### [Description of the task]
Scan the lines below and report each one containing "ctrlC" by copying it.
Exercise input Start Marker
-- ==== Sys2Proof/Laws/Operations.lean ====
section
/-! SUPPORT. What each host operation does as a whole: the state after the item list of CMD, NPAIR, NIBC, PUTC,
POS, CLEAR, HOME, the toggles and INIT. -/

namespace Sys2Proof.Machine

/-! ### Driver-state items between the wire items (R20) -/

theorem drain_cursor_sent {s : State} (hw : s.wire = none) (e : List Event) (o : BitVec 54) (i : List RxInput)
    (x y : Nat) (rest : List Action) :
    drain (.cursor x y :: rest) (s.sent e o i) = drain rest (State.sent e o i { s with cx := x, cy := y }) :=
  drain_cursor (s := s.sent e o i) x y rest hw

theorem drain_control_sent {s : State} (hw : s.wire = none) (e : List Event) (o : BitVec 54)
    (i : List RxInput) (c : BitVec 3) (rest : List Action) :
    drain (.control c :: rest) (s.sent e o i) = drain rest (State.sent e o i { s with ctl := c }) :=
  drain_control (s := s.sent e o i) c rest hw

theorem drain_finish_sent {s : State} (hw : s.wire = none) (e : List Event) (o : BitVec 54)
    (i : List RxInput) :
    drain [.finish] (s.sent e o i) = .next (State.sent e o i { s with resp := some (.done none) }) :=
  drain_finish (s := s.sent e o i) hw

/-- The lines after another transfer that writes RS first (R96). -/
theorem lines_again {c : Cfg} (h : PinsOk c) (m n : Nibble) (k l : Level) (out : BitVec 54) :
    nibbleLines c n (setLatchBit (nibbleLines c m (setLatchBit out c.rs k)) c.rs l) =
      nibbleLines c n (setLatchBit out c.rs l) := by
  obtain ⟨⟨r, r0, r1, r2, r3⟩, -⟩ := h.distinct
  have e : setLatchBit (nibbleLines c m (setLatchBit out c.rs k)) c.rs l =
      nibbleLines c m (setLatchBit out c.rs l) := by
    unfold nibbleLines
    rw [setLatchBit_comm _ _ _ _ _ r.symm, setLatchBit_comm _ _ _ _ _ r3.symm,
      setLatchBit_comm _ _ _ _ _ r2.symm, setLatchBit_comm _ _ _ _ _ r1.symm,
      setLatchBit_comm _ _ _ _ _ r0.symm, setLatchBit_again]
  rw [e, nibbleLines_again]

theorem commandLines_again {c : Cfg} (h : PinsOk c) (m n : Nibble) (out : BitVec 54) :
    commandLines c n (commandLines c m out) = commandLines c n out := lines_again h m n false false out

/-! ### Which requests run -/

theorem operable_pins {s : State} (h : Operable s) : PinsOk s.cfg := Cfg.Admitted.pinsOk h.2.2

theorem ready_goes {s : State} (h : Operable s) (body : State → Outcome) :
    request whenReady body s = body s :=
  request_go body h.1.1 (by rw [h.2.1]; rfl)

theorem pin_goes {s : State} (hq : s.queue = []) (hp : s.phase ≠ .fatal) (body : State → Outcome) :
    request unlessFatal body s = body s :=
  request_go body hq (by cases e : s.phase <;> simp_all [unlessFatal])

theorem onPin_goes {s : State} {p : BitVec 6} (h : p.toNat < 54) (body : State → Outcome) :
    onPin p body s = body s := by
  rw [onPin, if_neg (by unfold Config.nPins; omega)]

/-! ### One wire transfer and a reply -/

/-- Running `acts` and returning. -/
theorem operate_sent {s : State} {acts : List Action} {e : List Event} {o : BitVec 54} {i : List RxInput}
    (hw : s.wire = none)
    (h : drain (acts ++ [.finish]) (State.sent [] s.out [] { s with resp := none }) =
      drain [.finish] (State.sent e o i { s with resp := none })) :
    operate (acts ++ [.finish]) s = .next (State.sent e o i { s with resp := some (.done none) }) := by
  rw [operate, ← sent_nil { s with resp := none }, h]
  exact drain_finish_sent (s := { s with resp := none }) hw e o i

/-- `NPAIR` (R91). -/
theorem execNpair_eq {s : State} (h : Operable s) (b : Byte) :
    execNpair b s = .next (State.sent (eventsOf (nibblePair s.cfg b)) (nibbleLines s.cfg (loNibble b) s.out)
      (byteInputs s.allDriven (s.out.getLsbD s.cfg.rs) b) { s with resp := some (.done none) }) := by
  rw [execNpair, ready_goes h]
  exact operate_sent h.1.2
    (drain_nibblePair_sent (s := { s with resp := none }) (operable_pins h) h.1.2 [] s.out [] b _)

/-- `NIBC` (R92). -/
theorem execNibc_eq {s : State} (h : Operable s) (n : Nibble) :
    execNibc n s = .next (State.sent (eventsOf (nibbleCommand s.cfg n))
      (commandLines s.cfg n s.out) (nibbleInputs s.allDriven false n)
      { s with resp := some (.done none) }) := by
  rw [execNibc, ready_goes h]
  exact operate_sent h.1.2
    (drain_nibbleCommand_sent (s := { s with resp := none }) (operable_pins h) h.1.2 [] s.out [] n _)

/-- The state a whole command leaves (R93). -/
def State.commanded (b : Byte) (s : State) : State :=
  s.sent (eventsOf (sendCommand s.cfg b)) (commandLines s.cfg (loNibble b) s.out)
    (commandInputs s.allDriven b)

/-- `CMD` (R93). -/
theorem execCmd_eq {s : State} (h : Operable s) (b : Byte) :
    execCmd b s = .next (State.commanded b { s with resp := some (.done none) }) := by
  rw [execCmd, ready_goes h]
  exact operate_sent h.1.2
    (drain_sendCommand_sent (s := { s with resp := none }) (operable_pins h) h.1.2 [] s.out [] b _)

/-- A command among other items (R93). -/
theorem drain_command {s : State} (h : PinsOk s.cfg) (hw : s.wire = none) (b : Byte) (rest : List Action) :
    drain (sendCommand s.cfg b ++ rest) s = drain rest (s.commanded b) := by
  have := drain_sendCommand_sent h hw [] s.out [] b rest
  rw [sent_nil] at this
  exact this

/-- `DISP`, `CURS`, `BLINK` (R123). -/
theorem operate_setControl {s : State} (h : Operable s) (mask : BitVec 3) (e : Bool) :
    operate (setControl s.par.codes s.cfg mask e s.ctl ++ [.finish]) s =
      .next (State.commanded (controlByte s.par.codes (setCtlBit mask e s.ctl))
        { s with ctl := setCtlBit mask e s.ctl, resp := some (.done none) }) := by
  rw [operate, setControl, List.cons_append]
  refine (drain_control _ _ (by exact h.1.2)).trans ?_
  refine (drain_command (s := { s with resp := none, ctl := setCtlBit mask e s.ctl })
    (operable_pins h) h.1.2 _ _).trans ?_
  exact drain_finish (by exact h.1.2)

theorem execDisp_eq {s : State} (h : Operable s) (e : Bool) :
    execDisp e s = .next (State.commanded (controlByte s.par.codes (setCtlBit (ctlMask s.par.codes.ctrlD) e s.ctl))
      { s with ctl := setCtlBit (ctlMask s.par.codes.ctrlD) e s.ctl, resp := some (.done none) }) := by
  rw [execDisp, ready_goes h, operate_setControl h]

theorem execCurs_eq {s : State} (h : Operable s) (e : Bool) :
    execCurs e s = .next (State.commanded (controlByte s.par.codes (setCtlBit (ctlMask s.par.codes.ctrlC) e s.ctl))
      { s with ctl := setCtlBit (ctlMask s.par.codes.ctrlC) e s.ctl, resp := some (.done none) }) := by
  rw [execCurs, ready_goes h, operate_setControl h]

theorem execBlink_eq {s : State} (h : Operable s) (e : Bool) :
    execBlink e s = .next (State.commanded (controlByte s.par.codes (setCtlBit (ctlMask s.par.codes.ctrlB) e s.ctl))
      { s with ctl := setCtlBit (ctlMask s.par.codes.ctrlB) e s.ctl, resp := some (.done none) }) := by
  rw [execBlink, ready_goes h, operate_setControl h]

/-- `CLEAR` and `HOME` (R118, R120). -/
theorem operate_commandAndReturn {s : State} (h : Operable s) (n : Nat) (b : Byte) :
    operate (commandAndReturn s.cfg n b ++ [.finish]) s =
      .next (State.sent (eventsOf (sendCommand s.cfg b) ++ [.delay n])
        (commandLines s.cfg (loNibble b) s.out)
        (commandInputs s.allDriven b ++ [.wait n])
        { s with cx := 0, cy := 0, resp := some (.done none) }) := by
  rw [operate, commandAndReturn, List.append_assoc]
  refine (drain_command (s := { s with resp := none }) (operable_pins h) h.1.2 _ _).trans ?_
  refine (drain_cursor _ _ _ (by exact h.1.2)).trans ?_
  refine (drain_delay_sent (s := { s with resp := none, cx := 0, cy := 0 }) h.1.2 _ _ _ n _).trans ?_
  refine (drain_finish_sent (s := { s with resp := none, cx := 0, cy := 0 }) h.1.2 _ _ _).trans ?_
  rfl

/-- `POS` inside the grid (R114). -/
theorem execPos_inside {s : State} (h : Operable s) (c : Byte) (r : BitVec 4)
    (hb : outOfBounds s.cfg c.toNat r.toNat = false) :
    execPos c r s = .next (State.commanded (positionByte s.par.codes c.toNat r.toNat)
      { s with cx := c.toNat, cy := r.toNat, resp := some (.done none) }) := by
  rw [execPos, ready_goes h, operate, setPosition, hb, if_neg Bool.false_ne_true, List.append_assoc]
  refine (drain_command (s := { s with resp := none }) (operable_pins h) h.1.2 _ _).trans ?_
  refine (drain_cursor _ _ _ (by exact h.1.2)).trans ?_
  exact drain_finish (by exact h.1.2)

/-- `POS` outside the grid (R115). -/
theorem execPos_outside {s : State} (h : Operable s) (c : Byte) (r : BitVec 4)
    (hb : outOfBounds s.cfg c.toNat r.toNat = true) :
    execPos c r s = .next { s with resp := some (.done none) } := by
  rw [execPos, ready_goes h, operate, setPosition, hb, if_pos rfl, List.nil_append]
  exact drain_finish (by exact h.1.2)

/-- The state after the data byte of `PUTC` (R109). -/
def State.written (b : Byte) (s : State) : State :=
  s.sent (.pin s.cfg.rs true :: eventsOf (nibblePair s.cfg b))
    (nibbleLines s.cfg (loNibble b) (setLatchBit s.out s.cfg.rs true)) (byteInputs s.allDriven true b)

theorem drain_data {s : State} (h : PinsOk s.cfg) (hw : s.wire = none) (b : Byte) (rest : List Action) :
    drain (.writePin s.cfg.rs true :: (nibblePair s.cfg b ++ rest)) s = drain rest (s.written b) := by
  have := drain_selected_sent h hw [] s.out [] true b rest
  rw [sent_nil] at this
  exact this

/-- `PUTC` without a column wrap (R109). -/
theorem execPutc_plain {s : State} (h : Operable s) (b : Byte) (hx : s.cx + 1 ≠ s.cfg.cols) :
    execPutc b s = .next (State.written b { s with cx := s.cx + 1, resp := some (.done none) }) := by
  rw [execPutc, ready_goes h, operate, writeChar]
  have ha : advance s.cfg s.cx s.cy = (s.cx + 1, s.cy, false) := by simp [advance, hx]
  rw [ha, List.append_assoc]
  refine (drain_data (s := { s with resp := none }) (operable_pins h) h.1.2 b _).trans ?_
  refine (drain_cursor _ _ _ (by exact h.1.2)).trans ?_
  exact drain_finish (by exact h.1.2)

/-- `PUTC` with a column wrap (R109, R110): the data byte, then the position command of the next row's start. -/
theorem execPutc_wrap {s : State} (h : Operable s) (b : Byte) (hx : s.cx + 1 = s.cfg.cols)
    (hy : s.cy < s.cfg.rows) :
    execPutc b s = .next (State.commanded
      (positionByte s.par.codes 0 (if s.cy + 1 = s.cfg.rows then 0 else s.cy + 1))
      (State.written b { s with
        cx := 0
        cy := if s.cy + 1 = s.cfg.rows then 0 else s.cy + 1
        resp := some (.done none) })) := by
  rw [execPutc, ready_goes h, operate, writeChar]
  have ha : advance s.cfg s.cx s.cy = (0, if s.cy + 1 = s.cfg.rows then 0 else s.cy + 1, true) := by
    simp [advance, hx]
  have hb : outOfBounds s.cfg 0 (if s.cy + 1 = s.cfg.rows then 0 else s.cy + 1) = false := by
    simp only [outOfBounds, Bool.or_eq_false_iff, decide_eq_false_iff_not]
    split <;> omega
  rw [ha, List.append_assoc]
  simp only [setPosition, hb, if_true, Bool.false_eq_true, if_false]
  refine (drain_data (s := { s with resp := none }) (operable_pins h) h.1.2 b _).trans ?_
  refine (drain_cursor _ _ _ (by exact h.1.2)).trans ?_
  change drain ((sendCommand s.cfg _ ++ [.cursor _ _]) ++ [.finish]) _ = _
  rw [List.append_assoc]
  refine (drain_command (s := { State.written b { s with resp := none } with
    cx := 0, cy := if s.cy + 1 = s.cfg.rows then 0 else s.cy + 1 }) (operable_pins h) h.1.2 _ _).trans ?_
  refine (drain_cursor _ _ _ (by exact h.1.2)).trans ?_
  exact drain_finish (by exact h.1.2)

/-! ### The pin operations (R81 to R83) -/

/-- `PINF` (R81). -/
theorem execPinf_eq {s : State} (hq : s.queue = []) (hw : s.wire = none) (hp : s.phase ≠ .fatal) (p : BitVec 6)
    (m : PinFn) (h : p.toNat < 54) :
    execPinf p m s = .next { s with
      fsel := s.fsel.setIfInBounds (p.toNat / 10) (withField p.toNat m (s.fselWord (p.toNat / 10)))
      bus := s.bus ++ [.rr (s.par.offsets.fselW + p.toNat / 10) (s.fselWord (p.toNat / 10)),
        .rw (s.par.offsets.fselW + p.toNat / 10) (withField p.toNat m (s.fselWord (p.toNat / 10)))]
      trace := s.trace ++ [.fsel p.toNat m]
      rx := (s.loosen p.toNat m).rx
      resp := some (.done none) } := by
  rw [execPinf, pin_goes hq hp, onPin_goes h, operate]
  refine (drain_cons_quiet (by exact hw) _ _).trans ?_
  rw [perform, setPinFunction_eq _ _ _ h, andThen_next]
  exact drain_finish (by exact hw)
Exercise input End Marker
### [Task solution]
    execCurs e s = .next (State.commanded (controlByte s.par.codes (setCtlBit (ctlMask s.par.codes.ctrlC) e s.ctl))
      { s with ctl := setCtlBit (ctlMask s.par.codes.ctrlC) e s.ctl, resp := some (.done none) }) := by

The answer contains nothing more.